25 Working with the Diagnostic Dashboard

This chapter describes the Diagnostic Dashboard utility shipped with Oracle Identity Manager and contains the following topics:

• Section 25.1, "Overview of the Diagnostic Dashboard"

• Section 25.2, "Installing the Diagnostic Dashboard"

• Section 25.3, "Starting the Diagnostic Dashboard"

• Section 25.4, "Using the Diagnostic Dashboard"

• Section 25.5, "Running Tests By Using the Diagnostic Dashboard"

25.1 Overview of the Diagnostic Dashboard

The Oracle Identity Manager Diagnostic Dashboard is a standalone Web application that runs on your application server. You use this diagnostic tool to validate preinstallation and postinstallation requirements for Oracle Identity Manager.

You must have the appropriate system administrator permissions for your Application Server and Oracle Identity Manager environments to use this tool. You need DBA-level permissions to execute some database-related tests.

Note:

The Diagnostic Dashboard and Oracle Identity Manager must be installed on the same application server.

25.2 Installing the Diagnostic Dashboard

The Diagnostic Dashboard utility is distributed on the installation CD-ROM with the Oracle Identity Manager Installer. It is available as a EAR file in the Diagnostic Dashboard directory on the CD-ROM.

25.2.1 Installing the Diagnostic Dashboard on Oracle WebLogic Server

This section discusses the steps you need to perform to install the Diagnostic Dashboard on Oracle WebLogic Server.

To install the Diagnostic Dashboard on Oracle WebLogic Server:

1. Log in to Oracle WebLogic Administration Console.

2. In the left navigation pane, click Deployments. It lists all the applications deployed on the server.

3. Click Install.

4. Navigate to the location for deploying the EAR file. Typically, the EAR file is located in the following directory:

   OIM_ORACLE_HOME/server/webapp/optional/

5. Select XIMDD.ear from the Current Location panel.

6. Click Next on the Choose targeting style page.

7. Select OimServer (Oracle Identity Manager Server) from the Available targets for XIMDD panel, and click Next.

8. Click Finish. The following message appears:

   All changes have been activated. No restarts are necessary.
   The deployment has been successfully installed.
   

   You can access the Diagnostic Dashboard from the following location:

   http://OIM_server_host_ip:port/XIMDD
   

25.3 Starting the Diagnostic Dashboard

After the Diagnostic Dashboard is deployed, you can access it by using a URL of the following format:

http://OIM_HOST:OIM_PORT/XIMDD

Log into Diagnostic Dashboard with administrator privileges. Click the Diagnostic Dashboard link on the left menu pane to display the Diagnostic Dashboard main page.

The Diagnostic Dashboard utility indicates on which application server the tool is deployed.

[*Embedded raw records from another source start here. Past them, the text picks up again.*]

-- ==== Sys2Proof/Machine/Codes.lean ====
section
/-! DEFINITION. Sealing and opening packets under AES-256-GCM (R201, R202). -/

namespace Sys2Proof.Machine

/-- AES-256-GCM encryption and decryption are one exclusive-or with the key stream (R202). -/
def gcmCrypt (key : BitVec 256) (nonce : BitVec 96) (bs : Bytes) : Bytes :=
  bs.mapIdx (fun i b => b ^^^ Config.gcmStream key nonce i)

/-- The additional authenticated data of a packet: bytes 0 to 47 with the per-hop fields taken as zero (R202). -/
def packetAad (rt : BitVec 128) (tp : BitVec 256) : Bytes := bvBytes (rtAad rt) ++ bvBytes tp

/-- A packet sealed under a key (R202): the payload in the inline area, or in body flits (R177). -/
def sealPacket (key : BitVec 256) (nonce : BitVec 96) (rt : BitVec 128) (tp : BitVec 256) (payload : Bytes)
    (inl : Bool) : Packet :=
  let ct := gcmCrypt key nonce payload
  { rt := rt, tp := tp
    inl := if inl then inlineOf ct else 0
    body := if inl then [] else bodyOf ct
    tag := Config.gcmTag key nonce (packetAad rt tp) ct }

/-- The payload of `n` bytes of a packet whose tag verifies (R202). -/
def openPacket (key : BitVec 256) (nonce : BitVec 96) (p : Packet) (n : Nat) : Option Bytes :=
  let ct := p.payload n
  if p.tag = Config.gcmTag key nonce (packetAad p.rt p.tp) ct then some (gcmCrypt key nonce ct) else none

/-- The nonce of a transport packet (R201). -/
def connNonce (seq tries cls srcCtx srcNode : Nat) : BitVec 96 :=
  BitVec.ofNat 96 (pack [(0, 54, seq), (54, 3, tries), (57, 1, cls), (58, 20, srcCtx), (78, 18, srcNode)])

/-- The nonce of a collective data packet (R277). -/
def collNonce (srcNode tree opseq seg pkt tries pop : Nat) : BitVec 96 :=
  BitVec.ofNat 96 (pack [(0, 18, srcNode), (18, 16, tree), (34, 24, opseq), (58, 14, seg), (72, 4, pkt), (76, 3, tries),
    (79, 3, pop)])

/-- The nonce of a COLL_ACK (R277). -/
def collAckNonce (srcNode tree aseq : Nat) : BitVec 96 :=
  BitVec.ofNat 96 (pack [(0, 18, srcNode), (18, 16, tree), (34, 45, aseq), (82, 1, 1)])

/-- The nonce of a Keeper packet (R307). -/
def kprNonce (srcNode kseq tries cls : Nat) : BitVec 96 :=
  BitVec.ofNat 96 (pack [(0, 18, srcNode), (18, 48, kseq), (66, 3, tries), (69, 1, cls)])

/-- The nonce of a fence notice: bits 94 and 95 set (R388). -/
def fenceNonce (srcNode fseq : Nat) : BitVec 96 :=
  BitVec.ofNat 96 (pack [(0, 18, srcNode), (18, 48, fseq), (94, 1, 1), (95, 1, 1)])

/-- The nonce of a tunnel packet (R337). -/
def tunNonce (srcNode tseq : Nat) : BitVec 96 := BitVec.ofNat 96 (pack [(0, 18, srcNode), (18, 48, tseq)])

end Sys2Proof.Machine
end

25.4 Using the Diagnostic Dashboard

The Diagnostic Dashboard main page includes the sections listed in the following table:

Section	Description
Application Server	Displays the name of the application server
Oracle Identity Manager Installation	Displays installation details such as product version, build number, host, and location of the product
Test Details Test Parameters	Displays the test name and its description Displays the parameters required for testing

To run a test:

1. Select the test by selecting the option on the Diagnostic Dashboard main page.

2. Enter the required parameters.

3. Click Verify to see the result.

   The Diagnostic Dashboard Test Result page is displayed with the status information listed in the following table.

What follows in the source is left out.